Getting Hadoop Working on EC2/S3

Hi Folks

Before I get started, I just want to state that I've done the due 
diligence and read Tom White's articles as well as EC2 and S3 pages on the 
Hadoop Wiki and done some searching on this.

Thus far I have successfully got Hadoop running on EC2 with no problems. 
In my local hadoop 0.18 environment I simply add my AWS keys to the 
hadoop-ec2-env.sh and kickoff the src/contrib/ec2/bin/hadoop-ec2 launch 
cluster script and it works great. 

Now, I'm trying to use the Public Haodop EC2 images to run over S3 instead 
of HDFS. They are set up to use variables passed in from a parameterized 
launch for all the config options everything EXCEPT the 
fs.default.filesystem. So in order to bring a cluster of 20 hadoop 
instances up that run over S3, I need to mod the config file to point to 
my S3 bucket for the fs.default.filesystem and keep the rest the same. 
Thus I need my own image to do this.  I am attempting this by using the 
local src/contrib/ec2/bin/hadoop-ec2 create-image script. I've tried this 
both on a windows system (cygwin environment) AND on my ubuntu 8 system 
and with each one it gets all the way to the end and fails as it attempts 
to save the new image to my bucket and says the bucket does not exist with 
a Server.NoSuchBucket (404) error. 

The S3 bucket definitely does exist. I have block data inside of it that 
are results of my Hadoop Jobs. I can go to a single hadoop image on EC2 
that I've launched and manually set up to use S3 and say bin/hadoop dfs 
-ls / and I can see the contents of my S3 bucket. I can also succesfully 
use that s3 bucket as an input and output of my jobs for a single EC2 
hadoop instance.

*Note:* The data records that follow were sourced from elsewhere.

-- ==== Sys2Proof/Laws/State.lean ====
section
/-! SUPPORT. One lemma per field per named update of the state, each true by rfl, so that no proof unfolds a record
update; and the few lemmas about the reads that go through them. -/

namespace Sys2Proof.Machine

variable (s : State)

/-! ### State.pop -/

@[simp] theorem pop_cfg : (s.pop).cfg = s.cfg := rfl
@[simp] theorem pop_fb : (s.pop).fb = s.fb := rfl
@[simp] theorem pop_pb : (s.pop).pb = s.pb := rfl
@[simp] theorem pop_phase : (s.pop).phase = s.phase := rfl
@[simp] theorem pop_acqCount : (s.pop).acqCount = s.acqCount := rfl
@[simp] theorem pop_byteIdx : (s.pop).byteIdx = s.byteIdx := rfl
@[simp] theorem pop_symIdx : (s.pop).symIdx = s.symIdx := rfl
@[simp] theorem pop_txBusy : (s.pop).txBusy = s.txBusy := rfl
@[simp] theorem pop_idleCnt : (s.pop).idleCnt = s.idleCnt := rfl
@[simp] theorem pop_halted : (s.pop).halted = s.halted := rfl
@[simp] theorem pop_faultCause : (s.pop).faultCause = s.faultCause := rfl
@[simp] theorem pop_faultInfo : (s.pop).faultInfo = s.faultInfo := rfl
@[simp] theorem pop_bitOrderQ : (s.pop).bitOrderQ = s.bitOrderQ := rfl
@[simp] theorem pop_dout : (s.pop).dout = s.dout := rfl
@[simp] theorem pop_half : (s.pop).half = s.half := rfl
@[simp] theorem pop_ticksLeft : (s.pop).ticksLeft = s.ticksLeft := rfl
@[simp] theorem pop_inReset : (s.pop).inReset = s.inReset := rfl
@[simp] theorem pop_log : (s.pop).log = s.log := rfl
@[simp] theorem pop_trace : (s.pop).trace = s.trace := rfl
@[simp] theorem pop_txMark : (s.pop).txMark = s.txMark := rfl
@[simp] theorem pop_inputs : (s.pop).inputs = s.inputs.tail := rfl
@[simp] theorem pop_call : (s.pop).call = s.call := rfl
@[simp] theorem pop_result : (s.pop).result = s.result := rfl
@[simp] theorem pop_freeCount : (s.pop).freeCount = s.freeCount := rfl

/-! ### State.tick -/

@[simp] theorem tick_cfg : (s.tick).cfg = s.cfg := rfl
@[simp] theorem tick_fb : (s.tick).fb = s.fb := rfl
@[simp] theorem tick_pb : (s.tick).pb = s.pb := rfl
@[simp] theorem tick_phase : (s.tick).phase = s.phase := rfl
@[simp] theorem tick_acqCount : (s.tick).acqCount = s.acqCount := rfl
@[simp] theorem tick_byteIdx : (s.tick).byteIdx = s.byteIdx := rfl
@[simp] theorem tick_symIdx : (s.tick).symIdx = s.symIdx := rfl
@[simp] theorem tick_txBusy : (s.tick).txBusy = s.txBusy := rfl
@[simp] theorem tick_idleCnt : (s.tick).idleCnt = s.idleCnt := rfl
@[simp] theorem tick_halted : (s.tick).halted = s.halted := rfl
@[simp] theorem tick_faultCause : (s.tick).faultCause = s.faultCause := rfl
@[simp] theorem tick_faultInfo : (s.tick).faultInfo = s.faultInfo := rfl
@[simp] theorem tick_bitOrderQ : (s.tick).bitOrderQ = s.bitOrderQ := rfl
@[simp] theorem tick_dout : (s.tick).dout = s.dout := rfl
@[simp] theorem tick_half : (s.tick).half = s.half := rfl
@[simp] theorem tick_ticksLeft : (s.tick).ticksLeft = s.ticksLeft := rfl
@[simp] theorem tick_inReset : (s.tick).inReset = s.inReset := rfl
@[simp] theorem tick_log : (s.tick).log = s.log := rfl
@[simp] theorem tick_trace : (s.tick).trace = s.trace ++ [s.dout] := rfl
@[simp] theorem tick_txMark : (s.tick).txMark = s.txMark := rfl
@[simp] theorem tick_inputs : (s.tick).inputs = s.inputs := rfl
@[simp] theorem tick_call : (s.tick).call = s.call := rfl
@[simp] theorem tick_result : (s.tick).result = s.result := rfl
@[simp] theorem tick_freeCount : (s.tick).freeCount = s.freeCount := rfl

/-! ### State.enterAcquire -/

@[simp] theorem enterAcquire_cfg : (s.enterAcquire).cfg = s.cfg := rfl
@[simp] theorem enterAcquire_fb : (s.enterAcquire).fb = s.fb := rfl
@[simp] theorem enterAcquire_pb : (s.enterAcquire).pb = s.pb := rfl
@[simp] theorem enterAcquire_phase : (s.enterAcquire).phase = .acquire := rfl
@[simp] theorem enterAcquire_acqCount : (s.enterAcquire).acqCount = 0 := rfl
@[simp] theorem enterAcquire_byteIdx : (s.enterAcquire).byteIdx = s.byteIdx := rfl
@[simp] theorem enterAcquire_symIdx : (s.enterAcquire).symIdx = s.symIdx := rfl
@[simp] theorem enterAcquire_txBusy : (s.enterAcquire).txBusy = s.txBusy := rfl
@[simp] theorem enterAcquire_idleCnt : (s.enterAcquire).idleCnt = s.idleCnt := rfl
@[simp] theorem enterAcquire_halted : (s.enterAcquire).halted = s.halted := rfl
@[simp] theorem enterAcquire_faultCause : (s.enterAcquire).faultCause = s.faultCause := rfl
@[simp] theorem enterAcquire_faultInfo : (s.enterAcquire).faultInfo = s.faultInfo := rfl
@[simp] theorem enterAcquire_bitOrderQ : (s.enterAcquire).bitOrderQ = s.bitOrderQ := rfl
@[simp] theorem enterAcquire_dout : (s.enterAcquire).dout = s.dout := rfl
@[simp] theorem enterAcquire_half : (s.enterAcquire).half = s.half := rfl
@[simp] theorem enterAcquire_ticksLeft : (s.enterAcquire).ticksLeft = s.ticksLeft := rfl
@[simp] theorem enterAcquire_inReset : (s.enterAcquire).inReset = s.inReset := rfl
@[simp] theorem enterAcquire_log : (s.enterAcquire).log = s.log := rfl
@[simp] theorem enterAcquire_trace : (s.enterAcquire).trace = s.trace := rfl
@[simp] theorem enterAcquire_txMark : (s.enterAcquire).txMark = s.txMark := rfl
@[simp] theorem enterAcquire_inputs : (s.enterAcquire).inputs = s.inputs := rfl
@[simp] theorem enterAcquire_call : (s.enterAcquire).call = s.call := rfl
@[simp] theorem enterAcquire_result : (s.enterAcquire).result = s.result := rfl
@[simp] theorem enterAcquire_freeCount : (s.enterAcquire).freeCount = s.freeCount := rfl

/-! ### State.enterEncode -/

@[simp] theorem enterEncode_cfg : (s.enterEncode).cfg = s.cfg := rfl
@[simp] theorem enterEncode_fb : (s.enterEncode).fb = s.fb := rfl
@[simp] theorem enterEncode_pb : (s.enterEncode).pb = s.pb := rfl
@[simp] theorem enterEncode_phase : (s.enterEncode).phase = .encode := rfl
@[simp] theorem enterEncode_acqCount : (s.enterEncode).acqCount = s.acqCount := rfl
@[simp] theorem enterEncode_byteIdx : (s.enterEncode).byteIdx = 0 := rfl
@[simp] theorem enterEncode_symIdx : (s.enterEncode).symIdx = s.symIdx := rfl
@[simp] theorem enterEncode_txBusy : (s.enterEncode).txBusy = s.txBusy := rfl
@[simp] theorem enterEncode_idleCnt : (s.enterEncode).idleCnt = s.idleCnt := rfl
@[simp] theorem enterEncode_halted : (s.enterEncode).halted = s.halted := rfl
@[simp] theorem enterEncode_faultCause : (s.enterEncode).faultCause = s.faultCause := rfl
@[simp] theorem enterEncode_faultInfo : (s.enterEncode).faultInfo = s.faultInfo := rfl
@[simp] theorem enterEncode_bitOrderQ : (s.enterEncode).bitOrderQ = s.bitOrderQ := rfl
@[simp] theorem enterEncode_dout : (s.enterEncode).dout = s.dout := rfl
@[simp] theorem enterEncode_half : (s.enterEncode).half = s.half := rfl
@[simp] theorem enterEncode_ticksLeft : (s.enterEncode).ticksLeft = s.ticksLeft := rfl
@[simp] theorem enterEncode_inReset : (s.enterEncode).inReset = s.inReset := rfl
@[simp] theorem enterEncode_log : (s.enterEncode).log = s.log := rfl
@[simp] theorem enterEncode_trace : (s.enterEncode).trace = s.trace := rfl
@[simp] theorem enterEncode_txMark : (s.enterEncode).txMark = s.txMark := rfl
@[simp] theorem enterEncode_inputs : (s.enterEncode).inputs = s.inputs := rfl
@[simp] theorem enterEncode_call : (s.enterEncode).call = s.call := rfl
@[simp] theorem enterEncode_result : (s.enterEncode).result = s.result := rfl
@[simp] theorem enterEncode_freeCount : (s.enterEncode).freeCount = s.freeCount := rfl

I've tried creating new buckets using the FireFox S3 
Organizer plugin and specifying the scripts to save my new image to those 
and its still the same error. 

Any ideas ? Is anyone having similar problems ?

Regards
Steve Watt

Re: Getting Hadoop Working on EC2/S3

Posted by Stephen Watt <sw...@us.ibm.com>.

I think we've identified a bug with the create-image parameter on the ec2 
scripts under src/contrib

This was my workaround. 

1) Start a single instance of the Hadoop AMI you want to modify using the 
ElasticFox firefox plugin (or the ec2-tools)
2) Modify the /root/hadoop-init script and change the fs.default.name 
property to point to the FULL s3 path to your bucket (after doing this 
make sure you do not make your image public!)
3) Follow the instructions at 
http://docs.amazonwebservices.com/AWSEC2/2008-05-05/GettingStartedGuide/ 
for bundling, uploading and registering your new AMI.
4) On your local machine, in the hadoop-ec2-env.sh file, change the 
S3_BUCKET to point to your private s3 bucket where you uploaded your new 
image.  Change the HADOOP_VERSION to your new AMI name.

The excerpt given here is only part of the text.